Text
E-book Plantation Crisis : Ruptures of Dalit life in the Indian tea belt
Many people have grown up, lived, worked and died on Indian tea plantations. Although a small number have left in search of a better life elsewhere, they have often been replaced by their relatives. However, most workers have not experienced a life outside the plantations, which have cocooned their families for generations. Therefore, when long-standing owners began to shut down plantation production as the tea industry entered a period of crisis in the late 1990s, it represented a moment of unprecedented social and economic disruption for the workers. In the Peermade (P?rum?du) tea belt in the southern Indian state of Kerala,1 as in the other tea belts of India, the workers, who descended from the indentured workforce of the colonial period, were the victims of economic and political forces beyond their control. In Kerala, these workers were predominantly Tamil-speaking Dalits (ex-‘untouchables’), the poorest and the most oppressed community within India’s caste hierarchy.

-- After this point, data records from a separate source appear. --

-- ==== Sys2Proof/Tests/Slice0.lean ====
section
/-! SUPPORT. The model's own tests. Expected values are the spec's: spec/95_test_vectors.md (vector ids are named), the
encodings of 30_encoding.md, the rules cited. Then one witness per statement of Obligations.lean: a concrete state and
operands that meet its hypotheses together. -/

set_option Elab.async false

namespace Sys2Proof.Tests

open Sys2Proof.Machine

/-! ### Small states -/

/-- The configuration of spec/95_test_vectors.md, with a value for each open parameter. -/
def cfg0 : Cfg where
  n := 4
  lwm := 2
  slotCap := 1524
  txCap := 1524
  statsEn := true
  dualRx := false
  phyAddrDefault := 0
  hwaddr := 0
  pins := ⟨0, 0, 0, 0, 0, 0, 0⟩
  semTimeout := 0
  linkPollInterval := 0
  tMdio := 1

/-- After INIT, but for the scan's traces (70_reset_and_hazards.md R294). -/
def idle : State := register (bringUp cfg0 State.reset)

/-- Memory holding bytes from offset 0. -/
def bytesAt0 (bs : List Byte) : Machine.Memory := Memory.writeAll [] 0 bs

/-- One caller buffer. -/
def withCaller (cap : Nat) (bs : List Byte) : State := { idle with callers := [⟨cap, bytesAt0 bs⟩] }

/-- One frame captured and released in slot 0. -/
def withFrame (bs : List Byte) : State :=
  { idle with slotMem := [bytesAt0 bs, [], [], []], slotLen := [bs.length, 0, 0, 0], head := 1, sem := 1 }

/-- The scheduler's next choices. -/
def withTurns (ts : List Bool) (s : State) : State := { s with env := { s.env with turns := ts } }

/-- The host's next answers. -/
def withHost (a : List Bool) (i : List InputAnswer) (s : State) : State :=
  { s with env := { s.env with allocAnswers := a, inputAnswers := i } }

/-- The PHY's answer to one read: turnaround 1 0, then 16 bits, most significant first. -/
def answer (v : Half) : List Bool := [true, false] ++ msbFirst v

/-- The PHY's next answers. -/
def withPhy (vs : List Half) (s : State) : State :=
  { s with env := { s.env with phyLevels := vs.flatMap answer } }

/-- The next records. -/
def withRecords (rs : List (List Byte)) (s : State) : State := { s with env := { s.env with requests := rs } }

/-- The machine goes on, and the state is as said. -/
def goesOn (o : Outc) (p : State → Bool) : Bool :=
  match o with
  | .next t => p t
  | .fault _ => false
  | .refused _ => false

/-- The machine refuses by this name. -/
def refuses (o : Outc) (r : Refusal) : Bool :=
  match o with
  | .refused q => decide (q = r)
  | .next _ => false
  | .fault _ => false

/-- The machine stops with this fault. -/
def faults (o : Outc) (f : Fault) : Bool :=
  match o with
  | .fault q => decide (q = f)
  | .next _ => false
  | .refused _ => false

theorem goesOn_next {o : Outc} {p : State → Bool} (h : goesOn o p = true) : ∃ t, o = .next t ∧ p t = true := by
  cases o with
  | next t => exact ⟨t, rfl, h⟩
  | fault f => cases h
  | refused r => cases h

theorem faults_fault {o : Outc} {f : Fault} (h : faults o f = true) : o = .fault f := by
  cases o with
  | next t => cases h
  | fault g => cases g; cases f; rfl
  | refused r => cases h

/-- The digits of vector V6. -/
def digits : List Byte := [0x31#8, 0x32#8, 0x33#8, 0x34#8, 0x35#8, 0x36#8, 0x37#8, 0x38#8, 0x39#8]

/-- The digits with their FCS: vectors Y1, X6. -/
def digitsFrame : List Byte := digits ++ [0x26#8, 0x39#8, 0xF4#8, 0xCB#8]

/-- Nothing pending and nothing that can run: POLL goes on. -/
theorem pollMoves_idle {s : State} (h : irqPending s = false) (hr : takeAdmitted s.poll s.env.requests = none) :
    pollMoves s s.env := ⟨s.env, .inl ⟨h, rfl⟩, .inl ⟨hr, rfl⟩⟩

/-- An interrupt is pending and an event could run, and both are refused the turn: POLL goes on. -/
theorem pollMoves_refused {s : State} (h : irqPending s = true) (h1 : s.env.drawTurn.1 = false)
    (hr : takeAdmitted s.poll s.env.requests ≠ none) (hp : s.poll ≠ .ready) (h2 : s.env.drawTurn.2.drawTurn.1 = false) :
    pollMoves s s.env.drawTurn.2.drawTurn.2 := ⟨s.env.drawTurn.2, .inr ⟨h, h1, rfl⟩, .inr ⟨hr, hp, h2, rfl⟩⟩

/-- A boundary is pending and another byte is on the wire, but POLL, which stands at p, has the turn; a command waits. -/
def overtaken (p : Poll) : State :=
  { idle with poll := p, rxSeq := .wait, rxIrq := true,
              env := { idle.env with requests := [[0x07#8], [0x12#8]], turns := [false, false] } }

theorem pollMoves_overtaken (p : Poll) (hp : p ≠ .ready) : pollMoves (overtaken p) { idle.env with requests := [[0x07#8], [0x12#8]] } := by
  refine pollMoves_refused (s := overtaken p) rfl rfl ?_ hp rfl
  cases p <;> first | exact absurd rfl hp | simp [overtaken, takeAdmitted, admits, isEvent, isTxSend]

/-! ### WellFormed refuses what is ill formed -/

theorem test_wf_len : (Instr.crcAppend .txbuf (2 ^ 32)).wf = false := by decide
theorem test_wf_total : (Instr.crcVerify .txbuf (2 ^ 32)).wf = false := by decide
theorem test_wf_slot : (Instr.crcVerify (.slot (2 ^ 32)) 4).wf = false := by decide
theorem test_wf_caller : (Instr.crcAppend (.caller (2 ^ 32)) 4).wf = false := by decide
theorem test_wf_send_total : (Instr.txSend [] (2 ^ 32)).wf = false := by decide
theorem test_wf_send_count (fs : List (List Byte)) (h : fs.length = 2 ^ 32) : (Instr.txSend fs 0).wf = false := by
  simp [Instr.wf, wordBound, h]
theorem test_wf_send_fragment (f : List Byte) (h : f.length = 2 ^ 32) : (Instr.txSend [f] 0).wf = false := by
  simp [Instr.wf, wordBound, h]
theorem test_wf_init_lwm : (Instr.init { cfg0 with lwm := 1 }).wf = false ∧ (Instr.init { cfg0 with lwm := 4, n := 9 }).wf = false := by
  decide
theorem test_wf_init_n : (Instr.init { cfg0 with n := 2 }).wf = false := by decide
theorem test_wf_init_slotCap : (Instr.init { cfg0 with slotCap := 1523 }).wf = false := by decide
theorem test_wf_init_txCap : (Instr.init { cfg0 with txCap := 63 }).wf = false := by decide
theorem test_wf_init_tMdio : (Instr.init { cfg0 with tMdio := 0 }).wf = false := by decide
theorem test_wf_init_fits : (Instr.init { cfg0 with semTimeout := 2 ^ 32 }).wf = false := by decide
/-- An excess word of all ones is legal: 00_scope.md R7 gives T_MDIO no upper bound. -/
theorem test_decode_init_wide : readCfg (cfgWords { cfg0 with tMdio := 2 ^ 32 }) = .ok ({ cfg0 with tMdio := 2 ^ 32 }, []) := by
  decide +kernel
theorem test_wf_good : (Instr.init cfg0).wf = true ∧ (Instr.txSend [digits] 9).wf = true := by decide

/-! ### Decoding: words written out from 30_encoding.md R102, R105, R120 and spec/95_test_vectors.md sections 3.1, 7 -/

theorem test_decode_crcAppend : decode [0x01#8, 3#8, 0#8, 0#8, 0#8, 0#8, 0#8, 0#8, 0#8, 9#8, 0#8, 0#8, 0#8] =
    .ok (.crcAppend (.caller 0) 9) := by rfl
theorem test_decode_crcVerify : decode [0x02#8, 1#8, 0#8, 0#8, 0#8, 2#8, 0#8, 0#8, 0#8, 0#8, 1#8, 0#8, 0#8] =
    .ok (.crcVerify (.slot 2) 256) := by rfl
theorem test_decode_mdioRead : decode [0x03#8, 31#8, 0#8, 0#8, 0#8, 10#8, 0#8, 0#8, 0#8] = .ok (.mdioRead 31 10) := by rfl
theorem test_decode_mdioWrite : decode [0x04#8, 1#8, 0#8, 0#8, 0#8, 4#8, 0#8, 0#8, 0#8, 0xE1#8, 0x01#8, 0#8, 0#8] =
    .ok (.mdioWrite 1 4 0x01E1) := by rfl
theorem test_decode_plain : decode [0x05#8] = .ok .phyScan ∧ decode [0x06#8] = .ok .linkPoll ∧
    decode [0x07#8] = .ok .statsReport ∧ decode [0x09#8] = .ok .rxConsume := ⟨rfl, rfl, rfl, rfl⟩
theorem test_decode_txSend : decode [0x08#8, 3#8, 0#8, 0#8, 0#8, 2#8, 0#8, 0#8, 0#8, 1#8, 0#8, 0#8, 0#8, 0xAA#8,
    2#8, 0#8, 0#8, 0#8, 0xBB#8, 0xCC#8] = .ok (.txSend [[0xAA#8], [0xBB#8, 0xCC#8]] 3) := by rfl
theorem test_decode_init : decodeTableWord 8 0x0A =
    some (.init { cfg0 with n := 3, txCap := 64 }) := by decide +kernel
theorem test_decode_events : decode [0x10#8, 0x55#8, 0#8, 0#8, 0#8] = .ok (.rxByte 0x55) ∧
    decode [0x11#8] = .ok .rxBoundary ∧ decode [0x12#8] = .ok .txDmaByte := ⟨rfl, rfl, rfl⟩
/-- M6: preamble, then 0110 00001 00001 and released cells written as 0. -/
theorem test_decode_readFrame : decode [0xFF#8, 0xFF#8, 0xFF#8, 0xFF#8, 0b01100000#8, 0b10000100#8, 0#8, 0#8] =
    .ok (.mdioReadFrame 1 1) := by rfl
/-- M2: 0101 11111 11111 10 1010010111000011. -/
theorem test_decode_writeFrame : decode [0xFF#8, 0xFF#8, 0xFF#8, 0xFF#8, 0b01011111#8, 0b11111110#8, 0xA5#8, 0xC3#8] =
    .ok (.mdioWriteFrame 31 31 0xA5C3) := by rfl
/-- Z1, Z2 and the frames R112 refuses: ST 00, OP 00, turnaround 01. -/
theorem test_decode_refused : decode [0x00#8] = .error (.reservedSelector 0) ∧ decode [0x0B#8] = .error (.reservedSelector 11) ∧
    decode [0xFF#8] = .error (.reservedSelector 255) ∧ decodeTableWord 32 0x10840000 = none ∧
    decodeTableWord 32 0x40820000 = none ∧ decodeTableWord 32 0x50810000 = none := by decide +kernel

What was worse than being socially reproduced within the plantations was being forced into a liminal juncture when the plantations were abruptly shut down.The tea industry in India boomed in the first three decades of the postcolonial period, roughly between 1950 and 1980. By the late 1980s, India was second only to China in the production of tea globally, responsible for nearly 25 per cent of global tea production and employing 1.26 million people on tea plantations and another two million indirectly. However, the collapse of the price of tea in the international market in the early 1990s led to a major crisis in the Indian tea industry. Arguably, this was due to neoliberal structural transformations in the international tea trade. Trade agreements between countries conditioned the tea trade between 1950 and 1990, but this changed by the early 1990s as a few major corporate firms that controlled the industry began to intervene much more in determining the price of tea (Neilson and Pritchard 2009). The transition of the tea market from a state-regulated to a free market was part of larger transformations in the international political economy of trade. Similar changes occurred in other major agricultural commodities such as coffee and cocoa. Accordingly, the decline of the agrarian economy in the global South is directly linked to the globalisation of neoliberal capitalism.